Villarino Alejandro V, Tato Cristina M, Stumhofer Jason S, Yao Zhengju, Cui Yongzhi K, Hennighausen Lothar, O'Shea John J, Hunter Christopher A
Department of Pathobiology, University of Pennsylvania School of Veterinary Medicine, Philadelphia, PA 19104, USA.
J Exp Med. 2007 Jan 22;204(1):65-71. doi: 10.1084/jem.20061198. Epub 2007 Jan 16.

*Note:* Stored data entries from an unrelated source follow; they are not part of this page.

-- ==== Sys2Proof/Laws/MovesEvent.lean ====
section
/-! SUPPORT. Each operation of Machine/Event.lean moves the block within the parts it names. -/

-- Theorem by theorem: many at once each take a thread's stack, and the package as one text ran out of them.
set_option Elab.async false

namespace Sys2Proof.Machine

theorem Chip.touch_moves {L : List Part} {b m : Chip} {ch' : Nat} (h : Moves L b m)
    (w : within [.chans] L = true) :
    Moves L b (Chip.touch m ch') := by
  unfold Chip.touch
  refine Chip.setChan_moves ?_ (within_sub w (by decide +kernel))
  assumption

theorem Chip.chCtlWrite_moves {L : List Part} {b m : Chip} {ch' : Nat} {w' : Nat} (h : Moves L b m)
    (w : within [.rCh, .rLat, .rCap, .rInt, .asleep, .accums, .chans, .capReq, .capTb, .sys, .cyc] L = true) :
    Moves L b (Chip.chCtlWrite m ch' w') := by
  unfold Chip.chCtlWrite
  extract_lets +onlyGivenNames x1
  clear_value x1
  refine Moves.ite ?_ ?_
  · refine Chip.chFlag_moves ?_ (within_sub w (by decide +kernel))
    assumption
  · split
    · refine Moves.ite ?_ ?_
      · refine Chip.wr_moves ?_ (within_sub w (by decide +kernel))
        assumption
      · refine Chip.latFlag_moves ?_ (within_sub w (by decide +kernel))
        assumption
    · refine Chip.capFill_moves ?_ (within_sub w (by decide +kernel))
      refine Chip.touch_moves ?_ (within_sub w (by decide +kernel))
      refine Chip.wr_moves ?_ (within_sub w (by decide +kernel))
      assumption

theorem Chip.chAxisWrite_moves {L : List Part} {b m : Chip} {ch' : Nat} {w' : Nat} (h : Moves L b m)
    (w : within [.rCh, .rInt, .asleep, .accums, .chans, .sys, .cyc] L = true) :
    Moves L b (Chip.chAxisWrite m ch' w') := by
  unfold Chip.chAxisWrite
  refine Moves.ite ?_ ?_
  · refine Chip.chFlag_moves ?_ (within_sub w (by decide +kernel))
    assumption
  · refine Chip.touch_moves ?_ (within_sub w (by decide +kernel))
    refine Chip.wrFrom_moves ?_ (within_sub w (by decide +kernel))
    assumption

theorem Chip.chAdvWrite_moves {L : List Part} {b m : Chip} {ch' : Nat} {w' : Nat} (h : Moves L b m)
    (w : within [.rCh, .chans] L = true) :
    Moves L b (Chip.chAdvWrite m ch' w') := by
  unfold Chip.chAdvWrite
  extract_lets +onlyGivenNames x1
  clear_value x1
  extract_lets +onlyGivenNames x2
  have h3 : Moves L b x2 := by
    unfold x2
    refine Chip.wrFrom_moves ?_ (within_sub w (by decide +kernel))
    refine Chip.wrFrom_moves ?_ (within_sub w (by decide +kernel))
    assumption
  clear_value x2
  extract_lets +onlyGivenNames x4
  have h5 : Moves L b x4 := by
    unfold x4
    refine Chip.touch_moves ?_ (within_sub w (by decide +kernel))
    assumption
  clear_value x4
  extract_lets +onlyGivenNames x6
  clear_value x6
  refine Moves.ite ?_ ?_
  · refine Chip.setChan_moves ?_ (within_sub w (by decide +kernel))
    assumption
  · assumption

theorem Chip.chCfgWrite_moves {L : List Part} {b m : Chip} {ch' : Nat} {reg' : Nat} {w' : Nat} (h : Moves L b m)
    (w : within [.rCh, .rLat, .rCap, .rInt, .asleep, .accums, .chans, .capReq, .capTb, .sys, .cyc] L = true) :
    Moves L b (Chip.chCfgWrite m ch' reg' w') := by
  unfold Chip.chCfgWrite
  refine Moves.ite ?_ ?_
  · refine Chip.chCtlWrite_moves ?_ (within_sub w (by decide +kernel))
    assumption
  · refine Moves.ite ?_ ?_
    · refine Chip.chAxisWrite_moves ?_ (within_sub w (by decide +kernel))
      assumption
    · refine Chip.chAdvWrite_moves ?_ (within_sub w (by decide +kernel))
      assumption

theorem Chip.cancelAll_moves {L : List Part} {b m : Chip} {who' : Writer} {ch' : Nat} (h : Moves L b m)
    (w : within [.rCh, .rTr, .rDrv, .rBk, .rBst, .rDg, .rDgb, .rCap, .rInt, .rMap, .frees, .asleep, .accums, .pool, .poolLast, .chans, .banks, .boost, .bcap, .jour, .sys, .cyc] L = true) :
    Moves L b (Chip.cancelAll m who' ch') := by
  unfold Chip.cancelAll
  extract_lets +onlyGivenNames x1
  have h2 : Moves L b x1 := by
    unfold x1
    refine Chip.fireDue_moves ?_ (within_sub w (by decide +kernel))
    assumption
  clear_value x1
  refine Moves.foldl ?_ fun y3 a4 h5 => ?_
  · assumption
  · split
    · refine Moves.ite ?_ ?_
      · refine Chip.cancelSlot_moves ?_ (within_sub w (by decide +kernel))
        assumption
      · assumption
    · assumption

theorem Chip.cancelHandle_moves {L : List Part} {b m : Chip} {o' : Nat} {h' : Nat} {jour' : Bool} (h : Moves L b m)
    (w : within [.rCh, .rTr, .rDrv, .rBk, .rBst, .rDg, .rDgb, .rCap, .rInt, .rMap, .frees, .asleep, .accums, .pool, .poolLast, .chans, .banks, .boost, .bcap, .jour, .sys, .cyc] L = true) :
    Moves L b (Chip.cancelHandle m o' h' jour').2 := by
  unfold Chip.cancelHandle
  extract_lets +onlyGivenNames x1
  clear_value x1
  extract_lets +onlyGivenNames x2
  have h3 : Moves L b x2 := by
    unfold x2
    split
    · refine Moves.ite ?_ ?_
      · refine Chip.fireDue_moves ?_ (within_sub w (by decide +kernel))
        assumption
      · assumption
    · assumption
  clear_value x2
  split
  · split
    · split
      · rename_i y4 y5 y6 q7
        have h8 : Moves L b ((y5 : Bool), y6).2 := by
          rw [← q7]
          refine Chip.cancelSlot_moves ?_ (within_sub w (by decide +kernel))
          assumption
        refine Moves.pair ?_
        assumption
    · refine Moves.pair ?_
      assumption
  · extract_lets +onlyGivenNames x9
    clear_value x9
    refine Moves.pair ?_
    assumption

theorem Chip.cancelDirect_moves {L : List Part} {b m : Chip} {who' : Writer} {ch' : Nat} {h' : Nat} (h : Moves L b m)
    (w : within [.rCh, .rTr, .rDrv, .rBk, .rBst, .rDg, .rDgb, .rCap, .rInt, .rMap, .frees, .asleep, .accums, .pool, .poolLast, .chans, .banks, .boost, .bcap, .jour, .sys, .cyc] L = true) :
    Moves L b (Chip.cancelDirect m who' ch' h') := by
  unfold Chip.cancelDirect
  split
  · rename_i y1 y2 y3 q4
    have h5 : Moves L b ((y2 : Nat), y3).2 := by
      rw [← q4]
      refine Chip.cancelHandle_moves ?_ (within_sub w (by decide +kernel))
      assumption
    refine Chip.wr_moves ?_ (within_sub w (by decide +kernel))
    assumption

theorem Chip.armCoded_moves {L : List Part} {b m : Chip} {ch i : Nat} {e : Ev} (h : Moves L b m) (w : within [.rCh, .rTr, .rDrv, .rBk, .rBst, .rDg, .rDgb, .rCap, .rInt, .rMap, .frees, .asleep, .accums, .pool, .poolLast, .chans, .banks, .boost, .bcap, .jour, .sys, .cyc] L = true) :
    Moves L b (m.armCoded ch i e) := by
  have g : Moves L b (m.armCase i e).2 := Chip.armCase_moves h (within_sub w (by decide +kernel))
  unfold Chip.armCoded
  generalize m.armCase i e = p at g ⊢
  exact Chip.wr_moves g (within_sub w (by decide +kernel))

theorem Chip.armTaken_moves {L : List Part} {b m : Chip} {ch' : Nat} {i' : Nat} (h : Moves L b m)
    (w : within [.rCh, .rTr, .rDrv, .rBk, .rBst, .rDg, .rDgb, .rCap, .rInt, .rMap, .frees, .asleep, .accums, .pool, .poolLast, .chans, .banks, .boost, .bcap, .jour, .sys, .cyc] L = true) :
    Moves L b (Chip.armTaken m ch' i') := by
  unfold Chip.armTaken
  split
  · assumption
  · refine Chip.armCoded_moves ?_ (within_sub w (by decide +kernel))
    refine Chip.wr_moves ?_ (within_sub w (by decide +kernel))
    assumption

theorem Chip.armRefuse_moves {L : List Part} {b m : Chip} {ch' : Nat} {c' : Nat} (h : Moves L b m)
    (w : within [.rCh, .rInt, .asleep, .accums, .sys, .cyc] L = true) :
    Moves L b (Chip.armRefuse m ch' c') := by
  unfold Chip.armRefuse
  extract_lets +onlyGivenNames x1
  have h2 : Moves L b x1 := by
    unfold x1
    refine Moves.ite ?_ ?_
    · refine Chip.chFlag_moves ?_ (within_sub w (by decide +kernel))
      assumption
    · assumption
  clear_value x1
  refine Chip.chFlag_moves ?_ (within_sub w (by decide +kernel))
  refine Chip.wr_moves ?_ (within_sub w (by decide +kernel))
  assumption

theorem Chip.armDirect_moves {L : List Part} {b m : Chip} {ch' : Nat} (h : Moves L b m)
    (w : within [.rCh, .rTr, .rDrv, .rBk, .rBst, .rDg, .rDgb, .rCap, .rInt, .rMap, .frees, .asleep, .accums, .pool, .poolLast, .orderNo, .chans, .banks, .boost, .bcap, .jour, .sys, .cyc] L = true) :
    Moves L b (Chip.armDirect m ch') := by
  unfold Chip.armDirect
  extract_lets +onlyGivenNames x1
  clear_value x1
  refine Moves.ite ?_ ?_
  · split
    · rename_i y2 y3 y4 q5
      have h6 : Moves L b ((y3 : Nat), y4).2 := by
        rw [← q5]
        refine Chip.takeSlot_moves ?_ (within_sub w (by decide +kernel))
        refine Chip.touch_moves ?_ (within_sub w (by decide +kernel))
        assumption
      refine Chip.armTaken_moves ?_ (within_sub w (by decide +kernel))
      assumption
  · refine Chip.armRefuse_moves ?_ (within_sub w (by decide +kernel))
    assumption

theorem Chip.chLastRead_moves {L : List Part} {b m : Chip} {ch' : Nat} (h : Moves L b m)
    (w : within [.rCh, .rdata] L = true) :
    Moves L b (Chip.chLastRead m ch') := by
  unfold Chip.chLastRead
  extract_lets +onlyGivenNames x1
  clear_value x1
  extract_lets +onlyGivenNames x2
  clear_value x2
  extract_lets +onlyGivenNames x3
  have h4 : Moves L b x3 := by
    unfold x3
    refine Chip.wrTb_moves ?_ (within_sub w (by decide +kernel))
    refine Chip.wrSat_moves ?_ (within_sub w (by decide +kernel))
    assumption
  clear_value x3
  refine Moves.rdata ?_ (within_sub w (by decide +kernel))
  assumption

theorem Chip.chHeadRead_moves {L : List Part} {b m : Chip} {ch' : Nat} (h : Moves L b m)
    (w : within [.rCh, .rdata] L = true) :
    Moves L b (Chip.chHeadRead m ch') := by
  unfold Chip.chHeadRead
  split
  · extract_lets +onlyGivenNames x1
    have h2 : Moves L b x1 := by
      unfold x1
      refine Chip.wrTb_moves ?_ (within_sub w (by decide +kernel))
      assumption
    clear_value x1
    extract_lets +onlyGivenNames x3
    have h4 : Moves L b x3 := by
      unfold x3
      refine Chip.wr_moves ?_ (within_sub w (by decide +kernel))
      refine Chip.wr_moves ?_ (within_sub w (by decide +kernel))
      refine Chip.wr_moves ?_ (within_sub w (by decide +kernel))
      assumption
    clear_value x3
    refine Moves.rdata ?_ (within_sub w (by decide +kernel))
    assumption

theorem Chip.chSlotRead_moves {L : List Part} {b m : Chip} {ch' : Nat} (h : Moves L b m)
    (w : within [.rCh, .rdata] L = true) :
    Moves L b (Chip.chSlotRead m ch') := by
  unfold Chip.chSlotRead
  extract_lets +onlyGivenNames x1
  have h2 : Moves L b x1 := by
    unfold x1
    split
    · refine Chip.resetFields_moves ?_ (within_sub w (by decide +kernel))
      assumption
    · extract_lets +onlyGivenNames x3
      clear_value x3
      extract_lets +onlyGivenNames x4
      have h5 : Moves L b x4 := by
        unfold x4
        refine Chip.wr_moves ?_ (within_sub w (by decide +kernel))
        refine Chip.wr_moves ?_ (within_sub w (by decide +kernel))
        refine Chip.wr_moves ?_ (within_sub w (by decide +kernel))
        assumption
      clear_value x4
      extract_lets +onlyGivenNames x6
      have h7 : Moves L b x6 := by
        unfold x6
        refine Chip.wrB_moves ?_ (within_sub w (by decide +kernel))
        refine Chip.wrB_moves ?_ (within_sub w (by decide +kernel))
        assumption
      clear_value x6
      extract_lets +onlyGivenNames x8
      have h9 : Moves L b x8 := by
        unfold x8
        refine Chip.wr_moves ?_ (within_sub w (by decide +kernel))
        refine Chip.wrB_moves ?_ (within_sub w (by decide +kernel))
        assumption
      clear_value x8
      refine Chip.wr_moves ?_ (within_sub w (by decide +kernel))
      refine Chip.wr_moves ?_ (within_sub w (by decide +kernel))
      assumption
  clear_value x1
  refine Moves.rdata ?_ (within_sub w (by decide +kernel))
  assumption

Although required for many fundamental immune processes, ranging from self-tolerance to pathogen immunity, interleukin (IL)-2 production is transient, and the mechanisms underlying this brevity remain unclear. These studies reveal that helper T cell IL-2 production is limited by a classic negative feedback loop that functions autonomously or in collaboration with other common gamma chain (IL-4 and IL-7) and IL-6/IL-12 family cytokines (IL-12 and IL-27). Consistent with this model for cytokine-dependent regulation, they also demonstrate that the inhibitory effect can be mediated by several signal transducer and activator of transcription (STAT) family transcription factors, namely STAT5, STAT4, and STAT6. Collectively, these findings establish that IL-2 production is limited by a network of autocrine and paracrine signals that are readily available during acute inflammatory responses and, thus, provide a cellular and molecular basis for its transient pattern of expression.
尽管白细胞介素(IL)-2的产生对于许多基本免疫过程都是必需的,从自身耐受性到病原体免疫,但IL-2的产生是短暂的,而这种短暂性背后的机制仍不清楚。这些研究表明,辅助性T细胞IL-2的产生受到一个经典负反馈回路的限制,该回路可自主发挥作用,或与其他共同γ链(IL-4和IL-7)以及IL-6/IL-12家族细胞因子(IL-12和IL-27)协同发挥作用。与这种细胞因子依赖性调节模型一致,他们还证明这种抑制作用可由几种信号转导和转录激活因子(STAT)家族转录因子介导,即STAT5、STAT4和STAT6。总体而言,这些发现表明,IL-2的产生受到急性炎症反应期间随时可用的自分泌和旁分泌信号网络的限制,因此为其短暂的表达模式提供了细胞和分子基础。